§ **Your assignment**:
Nothing in the data may change. Copy all of it exactly.
○ ○ ○
-- ==== Sys2Proof/Machine/StateFabric.lean ====
section
/-! DEFINITION. The state of a fault collector (15), of the time block (11), of the eight ports (09, 10), and of the
chip-wide fabric: route tables, chip map, host engine and responder (10). Each field's comment gives its name; its
width; the rule that names it; its value at reset. -/

namespace Sys2Proof.Machine

/-! Fault collector (15), the same block for the chip and the tray (R411). -/

/-- The owner of a raise (15 Table 15-1, Table 15-6). -/
inductive Owner where
  | tile (v : Nat)
  | port (p : PortId)
  | hif | srch | csc | crc | chip
  | slot (n : SlotId)
  | module (m : ModuleId)
  | bbu | tmc | board | bus (b : BusId)
  /-- An injected raise has no owner of its own (15 R414). -/
  | injected
  deriving DecidableEq, Repr

/-- A raise the collector has not latched yet (15 R395, R399). -/
structure Raise where
  src : SourceId
  owner : Owner
  deriving DecidableEq, Repr

/-- One source of a collector. -/
structure Source where
  /-- FC_SRCn_CFG.PRIMARY: 5 bits; 15 Table 15-8; reset Table 15-1. -/
  primary : BitVec 5
  /-- FC_SRCn_CFG.ESCALATED: 5 bits; 15 Table 15-8; reset 0x10 (tray 0x02). -/
  escalated : BitVec 5
  /-- FC_SRCn_CFG.ESC_TIMER: 5 bits; 15 R402 Table 15-8; reset 0. -/
  escTimer : BitVec 5
  /-- FC_SRCn_CFG.EXIT: 1 bit, RESET_ONLY when set; 15 Table 15-8; reset Table 15-1. -/
  resetOnly : Bool
  /-- FC_SRCn_CFG.QUIET: 3 bits; 15 R405 Table 15-8; reset Table 15-1. -/
  quiet : BitVec 3
  /-- FC_SRCn_CFG.ENABLE: 1 bit; 15 R396 Table 15-8; reset 1 for a defined source. -/
  enable : Bool
  /-- FC_STATUS bit; 15 R396 R415; reset 0. -/
  status : Bool
  /-- FC_ACKED bit; 15 R404 R415; reset 0. -/
  acked : Bool
  /-- FC_ESC bit; 15 R403 R415; reset 0. -/
  esc : Bool
  /-- A level line is asserted: 1 bit; 15 R395; reset 0. -/
  line : Bool
  /-- Wall-clock time of the line's last activity; 15 R405; reset 0. -/
  lastAct : Nat
  /-- Wall-clock time at which the escalation timer started, while it runs; 15 R403; reset none. -/
  timer : Option Nat
  /-- Reactions applied to the current latch: 5 bits; 15 R396 R410; reset 0. -/
  applied : BitVec 5
  /-- Owners that have raised since the latch, each with whether it has been reset since; 15 R406; reset none. -/
  owners : List (Owner × Bool)
  deriving DecidableEq, Repr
○ ○ ○
§ **Answer section**:
-- ==== Sys2Proof/Machine/StateFabric.lean ====
section
/-! DEFINITION. The state of a fault collector (15), of the time block (11), of the eight ports (09, 10), and of the
chip-wide fabric: route tables, chip map, host engine and responder (10). Each field's comment gives its name; its
width; the rule that names it; its value at reset. -/

namespace Sys2Proof.Machine

/-! Fault collector (15), the same block for the chip and the tray (R411). -/

/-- The owner of a raise (15 Table 15-1, Table 15-6). -/
inductive Owner where
  | tile (v : Nat)
  | port (p : PortId)
  | hif | srch | csc | crc | chip
  | slot (n : SlotId)
  | module (m : ModuleId)
  | bbu | tmc | board | bus (b : BusId)
  /-- An injected raise has no owner of its own (15 R414). -/
  | injected
  deriving DecidableEq, Repr

/-- A raise the collector has not latched yet (15 R395, R399). -/
structure Raise where
  src : SourceId
  owner : Owner
  deriving DecidableEq, Repr

/-- One source of a collector. -/
structure Source where
  /-- FC_SRCn_CFG.PRIMARY: 5 bits; 15 Table 15-8; reset Table 15-1. -/
  primary : BitVec 5
  /-- FC_SRCn_CFG.ESCALATED: 5 bits; 15 Table 15-8; reset 0x10 (tray 0x02). -/
  escalated : BitVec 5
  /-- FC_SRCn_CFG.ESC_TIMER: 5 bits; 15 R402 Table 15-8; reset 0. -/
  escTimer : BitVec 5
  /-- FC_SRCn_CFG.EXIT: 1 bit, RESET_ONLY when set; 15 Table 15-8; reset Table 15-1. -/
  resetOnly : Bool
  /-- FC_SRCn_CFG.QUIET: 3 bits; 15 R405 Table 15-8; reset Table 15-1. -/
  quiet : BitVec 3
  /-- FC_SRCn_CFG.ENABLE: 1 bit; 15 R396 Table 15-8; reset 1 for a defined source. -/
  enable : Bool
  /-- FC_STATUS bit; 15 R396 R415; reset 0. -/
  status : Bool
  /-- FC_ACKED bit; 15 R404 R415; reset 0. -/
  acked : Bool
  /-- FC_ESC bit; 15 R403 R415; reset 0. -/
  esc : Bool
  /-- A level line is asserted: 1 bit; 15 R395; reset 0. -/
  line : Bool
  /-- Wall-clock time of the line's last activity; 15 R405; reset 0. -/
  lastAct : Nat
  /-- Wall-clock time at which the escalation timer started, while it runs; 15 R403; reset none. -/
  timer : Option Nat
  /-- Reactions applied to the current latch: 5 bits; 15 R396 R410; reset 0. -/
  applied : BitVec 5
  /-- Owners that have raised since the latch, each with whether it has been reset since; 15 R406; reset none. -/
  owners : List (Owner × Bool)
  deriving DecidableEq, Repr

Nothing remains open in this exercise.